En marche vers la guerre ?
Xi Jinping cherche à faire évoluer les deux piliers de légitimation du régime : l’idéologie et le nationalisme sont désormais accentués par rapport à la croissance économique et à la capacité de réponse du régime aux besoins de la population. L’idéologie commande avant tout une confiance sans faille dans le Parti et l’unité autour de son chef suprême (voir l’article de Sacha Halter). Le nationalisme est entretenu par une réécriture de l’histoire qui ravive le souvenir des humiliations infligées à la Chine par l’Occident et exalte le sentiment de grandeur nationale. Pour les diplomates surnommés « loups combattants », la guerre en Ukraine a été l’occasion de nourrir un sentiment de revanche contre l’« Occident », désigné comme agresseur de la Russie. Une rhétorique similaire a été utilisée lors de la visite de Nancy Pelosi à Taïwan, présentée comme une violation de la souveraineté de la République populaire de Chine sur l’île (voir l’article d’Antoine Bondaz). Comme le souligne son rapport au Congrès, Xi Jinping cherche à maintenir la cohésion sociale en attisant le sens de l’adversité et en entretenant une mystique de la lutte. La population est préparée aux sacrifices à venir. L’alternative est désormais claire : soit Taïwan collabore à sa propre annexion, soit la Chine fera usage de la force. Ce qui n’est pas dit, en revanche, c’est quand la Chine jugera ce moment opportun. L’histoire n’est cependant jamais écrite et le régime reste en proie à des contradictions.

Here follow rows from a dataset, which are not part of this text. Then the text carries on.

-- ==== Sys2Proof/Syntax.lean ====
section
/-! DEFINITION. The commands of the block, one constructor per row of the table of operations and events, and the types
of their operands. -/
namespace Sys2Proof

/-- The channels of the XFE (R210): T, A, C, four send and four take channels (the rule counts ten and lists eleven; log 13). -/
inductive XChan where
  | tower | acc | copy | sN | sE | sS | sW | kN | kE | kS | kW
  deriving DecidableEq, Repr

/-- The four directions of the neighbour links (R206). -/
inductive Dir where
  | n | e | s | w
  deriving DecidableEq, Repr

/-- The three sequence spaces of a port (R245). -/
inductive Space where
  | main | c0 | c1
  deriving DecidableEq, Repr

/-- Who writes a register or a line: the host (requester ID), a thread of the tile, the management core, JTAG, I3C. -/
inductive Writer where
  | host (req : BitVec 16)
  | thread (t : TileIx) (th : ThreadIx)
  | mgmt
  | jtag
  | i3c
  deriving DecidableEq, Repr

/-- A remote gauge add on the service plane by a unit (tile index or unit ID) (R92, Table 4-12, KIND 0x1). -/
structure GaugeAdd where
  src : Nat
  tenant : BitVec 16
  dest : TileIx
  gauge : GaugeIx
  amount : BitVec 32
  e : Bool
  deriving DecidableEq, Repr

/-- A ready report to the gun controller (R93, R161). -/
structure ReadyRep where
  ch : ChanIx
  tile : TileIx
  offer : Option (BitVec 16)
  err : Bool
  deriving DecidableEq, Repr

/-- A fire message on the spine (R162, R164). -/
structure FireMsg where
  ch : ChanIx
  n : Nat
  verdict : BitVec 16
  deriving DecidableEq, Repr

/-- An abort request or an untimed message to the gun controller: the tile, and its current segment's channel and checkpoint
slot (R168, R173). -/
structure AbortReq where
  ch : ChanIx
  tile : TileIx
  slot : Nat
  deriving DecidableEq, Repr

/-- A fault report, Table 17-5: reporter, class, secondary and summary flags, suspects, weight, wall time, the 13 detail bytes. -/
structure Report where
  rep : Nat
  cls : Nat
  sec : Bool
  summary : Bool
  cul0 : Nat
  cul1 : Nat
  weight : Nat
  wt : Nat
  detail : Bytes
  deriving DecidableEq, Repr

/-- A stretch wave: origin region, stretched fc, factor 2 or 1.5 (R218). -/
structure Wave where
  origin : RegionIx
  fc : Nat
  two : Bool
  deriving DecidableEq, Repr

/-- What training found (R254, R256): the peer's ID and fused device ID, the lanes its WIDTH asks for, the lanes that train here,
the first lane of the leader's group (R235, R255). -/
structure TrainInfo where
  peer : BitVec 16
  dev : W64
  peerLanes : Nat
  trained : BitVec 8
  lead : Nat
  deriving DecidableEq, Repr

/-- A host access (R350, R353): requester, posted or not, offset in its BAR (BAR2, or BAR0 for a mailbox). -/
structure HostAccess where
  req : BitVec 16
  posted : Bool
  off : Nat
  deriving DecidableEq, Repr

/-- What a read-out of a frozen device names (R420, R422): pad bytes, an accumulator row, a tile register by its window offset, tower
bytes, bytes of the management SRAM. -/
inductive ReadTarget where
  | pad (t : TileIx) (addr len : Nat)
  | acc (t : TileIx) (row : Nat)
  | reg (t : TileIx) (off : Nat)
  | tower (r : RegionIx) (addr len : Nat)
  | sram (addr len : Nat)
  deriving DecidableEq, Repr

/-- What BIST found (R390): tiles that failed, tower layers (region, physical layer), regions whose PLL did not lock. -/
structure BistResult where
  tiles : List TileIx
  layers : List (RegionIx × Fin 4)
  plls : List RegionIx
  deriving DecidableEq, Repr

/-- A key held in a service-plane router (R397): the unit whose router it is, CLASS, CUL0, CUL1. -/
structure RouterKey where
  router : Nat
  cls : Nat
  cul0 : Nat
  cul1 : Nat
  deriving DecidableEq, Repr

/-- The inputs of a pass of the capping loop (R399): per region the hottest diode in °C averaged over 1 ms, per domain the energy per
tile over 10 ms, the package power in W averaged over 10 ms. -/
structure PowerInputs where
  tj : List (RegionIx × Nat)
  energy : List (PolderIx × Nat)
  pk : Nat
  deriving DecidableEq, Repr

/-- Who orders a freeze or a thaw (R417, R423): FRZ_CTL from the management core, JTAG, I3C. -/
inductive FrzSrc where
  | ctl | jtag | i3c
  deriving DecidableEq, Repr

- 1. « Comment l’espérance de vie en Chine a dépassé celle des États-Unis » [en ligne], Le Grand Continent, 14 septembre 2022.
- 2. Voir Jérôme Doyon, « Que reste-t-il du communisme en Chine ? », Le Monde diplomatique, juillet 2021.
- 3. Voir Chloé Froissart, « Le coronavirus révèle la matrice totalitaire du régime chinois », Le Monde, 11 février 2020.
- 4. Entre avril et juin 2022, des épargnants de la province du Henan ont tenté en vain de récupérer leurs avoirs détenus par les banques de la capitale provinciale.
- 5. Voir Jean-Louis Rocca, Une sociologie de la Chine, Paris, La Découverte, coll. « Repères », 2010.